Table 2 Example epoxy ester resin, after resol type phenol, organic solvent (butyl cellosolve acetate/ethyl cellosolve acetate/Tsurpetz 100/xylene/isopropyl alcohol-20 /20/20/20/20
) and used as a welding can repair paint.

Example Work to Example 4 and Comparative Example 1 to Comparative Example 8
After storing the resulting paint at room temperature for one month, we conducted a paint stability test to observe the state of gelation and separation of the resin.

Next, cut out a section of the side seam of a tin IKg round can welded using a can making machine (manufactured by Sudronics), and apply these paints on the inner surface with a brush to obtain a coating thickness of 15μ on the flat plate part. Paint it like this.

Then, it was baked for 20 seconds using a gas burner. Baking was set so that the plate temperature reached 255°C after 20 seconds.

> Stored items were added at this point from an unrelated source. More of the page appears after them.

-- ==== Sys2Proof/Machine/Lots.lean ====
section
/-! DEFINITION. Lots and queries (01, 07, 09): forming, issue, faults, abandonment and retirement of Lots; the scope, the
answer and the end of an Arc Query. -/

namespace Sys2Proof.Machine

def State.pipe (s : State) (p : Nat) : Option Pipe := look s.pipes p
def State.modPipe (s : State) (p : Nat) (f : Pipe → Pipe) : State := { s with pipes := adjust s.pipes p f }
def State.lot (s : State) (id : Nat) : Option Lot := s.lots.find? fun l => l.id == id
def State.modLot (s : State) (id : Nat) (f : Lot → Lot) : State :=
  { s with lots := s.lots.map fun l => if l.id = id then f l else l }
def State.dropLot (s : State) (id : Nat) : State := { s with lots := s.lots.filter fun l => l.id != id }
def State.query (s : State) (id : Nat) : Option Query := s.queries.find? fun q => q.id == id
def State.modQuery (s : State) (id : Nat) (f : Query → Query) : State :=
  { s with queries := s.queries.map fun q => if q.id = id then f q else q }

def Pipe.inSet (p : Pipe) (n : Nat) : Bool := bit p.stalls n
def Pipe.gateOnly (p : Pipe) : Bool := p.bare

/-- The pipeline whose set holds a Stall. -/
def State.pipeOf (s : State) (n : Nat) : Option Nat := (s.pipes.find? fun p => p.2.inSet n).map fun p => p.1

/-- A Stall is flagged SLOW, or the elapsed count of its Lot has passed the mark (R190). -/
def Stall.isSlow (t : Stall) : Bool := t.slow || (!t.lots.isEmpty && decide (4 * t.budget < t.elapsed))

/-- Stalls of a set that can take Lots now or later (R192). -/
def State.takers (s : State) (p : Pipe) : List Nat :=
  (List.range 64).filter fun n => p.inSet n && ((s.stall n).state == .running) && !(s.stall n).isSlow

/-- The pipeline can carry records: it runs, and some Stall of its set can take Lots. -/
def State.pipeUp (s : State) (p : Pipe) : Bool := p.running && (p.gateOnly || !(s.takers p).isEmpty)

/-! Gate and decimator (R256, R257). -/

/-- The gate passes a record. -/
def Pipe.gate (p : Pipe) (stamp arcs : Nat) : Bool :=
  let m := p.gateMask.toNat
  !(p.dropFault && isFaultStamp stamp) &&
  (if p.gateMode = 1 then decide (arcs &&& m ≠ 0) else if p.gateMode = 2 then decide (arcs &&& m = m)
   else if p.gateMode = 3 then decide (arcs &&& m = 0) else true)

/-- Gate and decimator on one record: whether it passes, and the counter after it. -/
def Pipe.passes (p : Pipe) (bytes : List Byte) : Bool × Pipe :=
  if !p.gate (recStamp bytes) (recArcs bytes) then (false, p) else
  if p.decN ≤ 1 ∨ recSource bytes &&& p.decMask ≠ p.decSrc &&& p.decMask then (true, p) else
  (p.dec == 0, { p with dec := (p.dec + 1) % p.decN })

/-! Completion of Record Append (R75, R76, R191). -/

/-- A record that is discarded: it lies in a Lot and belongs to no namespace any more. -/
def LotRec.void (r : LotRec) : LotRec := { r with nsid := 0, pass := false }

/-! Lots on Stalls (R23, R189 to R191). -/

/-- The budget term of a record (R189). -/
def Image.term (i : Image) (len : Nat) : Nat := i.cRec + i.c64 * ceilDiv len 64

/-- A Lot is issued again: the pending marks that cover a record of it carry LATE (R54). -/
def lateMarks (l : Lot) (s : State) : State :=
  let late : PendingMark → PendingMark := fun m =>
    if l.query.isNone && l.recs.any (fun r => r.nsid != 0 && decide (r.seq < m.bound)) then { m with flags := m.flags ||| 2 } else m
  { s with med := { s.med with pendMarks := s.med.pendMarks.map late } }

/-- A Lot starts on a Stall. -/
def startLot (n : Nat) (s : State) : State :=
  let t := s.stall n
  match t.lots with
  | [] => { s with stalls := vput s.stalls n { t with idleAt := s.now } }
  | id :: _ =>
    match s.lot id, t.image with
    | some l, some im =>
      let b := ((l.recs.filter fun r => r.pass).map fun r => im.term r.bytes.length).foldl (· + ·) 0
      let s := s.modLot id fun l => { l with issues := l.issues + 1 }
      let s := s.setStall n ({ t with budget := b, elapsed := 0, stage := .idle, rec_ := 0, cycles := 0 }.pend 11)
      if 0 < l.issues then raiseFault 0x25 2 (lateMarks l s) else s
    | _, _ => s

/-- A Lot goes back to the dispatcher with no effect; the Stall that faulted on it does not get it again (R17). -/
def Lot.back (l : Lot) (by_ : Option Nat) : Lot :=
  { l with state := .waiting, emits := [], tally := [], tried := l.tried ++ by_.toList }

/-- A Lot is on a Stall, or ended there and waits to retire. -/
def Lot.onStall (l : Lot) : Bool :=
  match l.state with
  | .issued _ => true
  | .done _ => true
  | _ => false

/-! Queries (R263 to R271). -/

/-- The Tally section of an answer: values and touched bitmap (R271). -/
def Pipe.tallySection (p : Pipe) : List Byte :=
  let v : Nat → Option W64 := look p.tally
  ((List.range p.tallyCount).flatMap fun i => leBytes 8 ((v i).getD 0).toNat) ++
  ((List.range (ceilDiv p.tallyCount 64)).flatMap fun w =>
    leBytes 8 (ofBits ((List.range 64).map fun i => (v (64 * w + i)).isSome)))

/-- The Tally section of a query's pipeline: untouched counters before its start. A query without pipeline has none. -/
def State.sectionOf (s : State) (q : Query) : Nat × List Byte :=
  match q.pipe.bind s.pipe with
  | some p => (p.tallyCount, (if q.state = .waiting then { p with tally := [] } else p).tallySection)
  | none => (0, [])

/-- The answer (Table 9-7). -/
def Query.answer (q : Query) (s : State) (endv resume : Nat) : List Byte :=
  let (n, sec) := s.sectionOf q
  let pad := (8 - q.out.length % 8) % 8
  let off := if n = 0 then 0 else 64 + q.out.length + pad
  leBytes 4 endv ++ leBytes 4 q.unrec ++ leBytes 8 q.start ++ leBytes 8 (if endv = 1 ∨ endv = 2 then resume else 0) ++
  leBytes 8 q.entered ++ leBytes 8 q.emitted ++ leBytes 8 q.out.length ++ leBytes 8 q.media ++
  leBytes 2 n ++ leBytes 2 0 ++ leBytes 4 off ++ q.out ++ (if n = 0 then [] else List.replicate pad 0 ++ sec)

/-- A result slot is released (R269). -/
def freeSlot (k : Nat) (s : State) : State :=
  { s with slots := adjust s.slots k fun x => { x with state := .free, size := 0, answer := [] } }

/-- A query ends: a direct one completes, a slotted one makes its slot READY or releases it; its waiting Lots go. -/
def endQuery (id endv resume : Nat) (s : State) : State :=
  match s.query id with
  | none => s
  | some q =>
    let a := q.answer s endv resume
    let s := { s with queries := s.queries.filter fun x => x.id != id
                      lots := s.lots.filter fun l => !(l.query == some id && !l.onStall) }
    if q.direct then
      if endv = 2 then complete id 7 0x87 0 0 a s else complete id 0 0 0 0 a s
    else match q.slot with
      | none => s
      | some k =>
        if endv = 3 ∨ !q.releases.isEmpty then q.releases.foldl (fun s h => succeed h s) (freeSlot k s)
        else raisePulse 266 k k { s with slots := adjust s.slots k fun x => { x with state := .ready, answer := a } }

/-- The lowest sequence number in a Lot. -/
def Lot.lowest (l : Lot) : Nat := ((l.recs.map fun r => r.seq)[0]?).getD 0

The coated welded part was cut into 3 cm x 7 marks to make a test piece, immersed in the contents of a well-ground salmon boiled can, and re-made at 117°C.
After being retorted for 90 minutes at 50° C. and stored at 50° C. for 20 days, the corrosion state and sulfide blackening state were evaluated (-Ill-Kekansu Pasoku test).

Similarly, a test piece was immersed in 1% saline, retorted at 117°C for 90 minutes, and stored at 50°C for 20 days to evaluate the corrosion state (accompanied saline water test).

Next, the applied welded part was bent and the occurrence of cracks was observed (workability test).

Table 4 shows the storage stability and coating film test results of the paints obtained in Examples and Comparative Examples. The paints obtained in Examples 1 to 4 have no sulfide blackening and have excellent corrosion resistance and processability, whereas the paints obtained in Comparative Examples have particularly It is not practical as a welding can repair paint because of the poor balance between sulfide blackening, corrosion resistance, and workability.

Example 5 20 parts of fine powder of nylon 11 having an average particle size of 10 μm was added to 100 parts of the solid content of the paint obtained in Example 1 while stirring at high speed to obtain a welding can repair paint.

Example 6 40 parts of fine powder of nylon 11 having an average particle size of 10 μm was added to 100 parts of the solid content of the paint obtained in Example 1 while stirring at high speed to obtain a welding can repair paint.

Example 7 20 parts of fine powder of nylon 12 having an average particle size of 10 μm was added to 100 parts of the solid content of the paint obtained in Example 2 while stirring at high speed to obtain a welding can repair paint.

Example 8 40 parts of fine powder of nylon 12 having an average particle size of 10 μm was added to 100 parts of the solid content of the paint obtained in Example 2 while stirring at high speed to obtain a welded can repair paint.

Example 9 Fine powder of carboxyl group-modified polypropylene with an average particle size of 5 μm was added to 100 parts of the solid content of the paint obtained in Example 2.
Add 5 parts with high speed stirring.

Obtained welding can repair paint.

The welded can repair paints obtained in Examples 5 to 9 were painted and baked in the same manner as in Example 1 to improve coating film performance. The results are shown in Table 5.

Continuation of page 1

Claims (1)

[Claims] 1. Obtained by reacting 100 parts by weight of a bisphenol type epoxy resin with 5 to 100 parts by weight of a higher fatty acid. Epoxy ester resin composition 10 obtained by modifying at least a part of the above bisphenol type epoxy resin
1. A coating composition comprising: 0 parts by weight, 5 to 100 parts by weight of a resol type phenolic resin, and 5 to 100 parts by weight of an amino resin, dissolved in an organic solvent.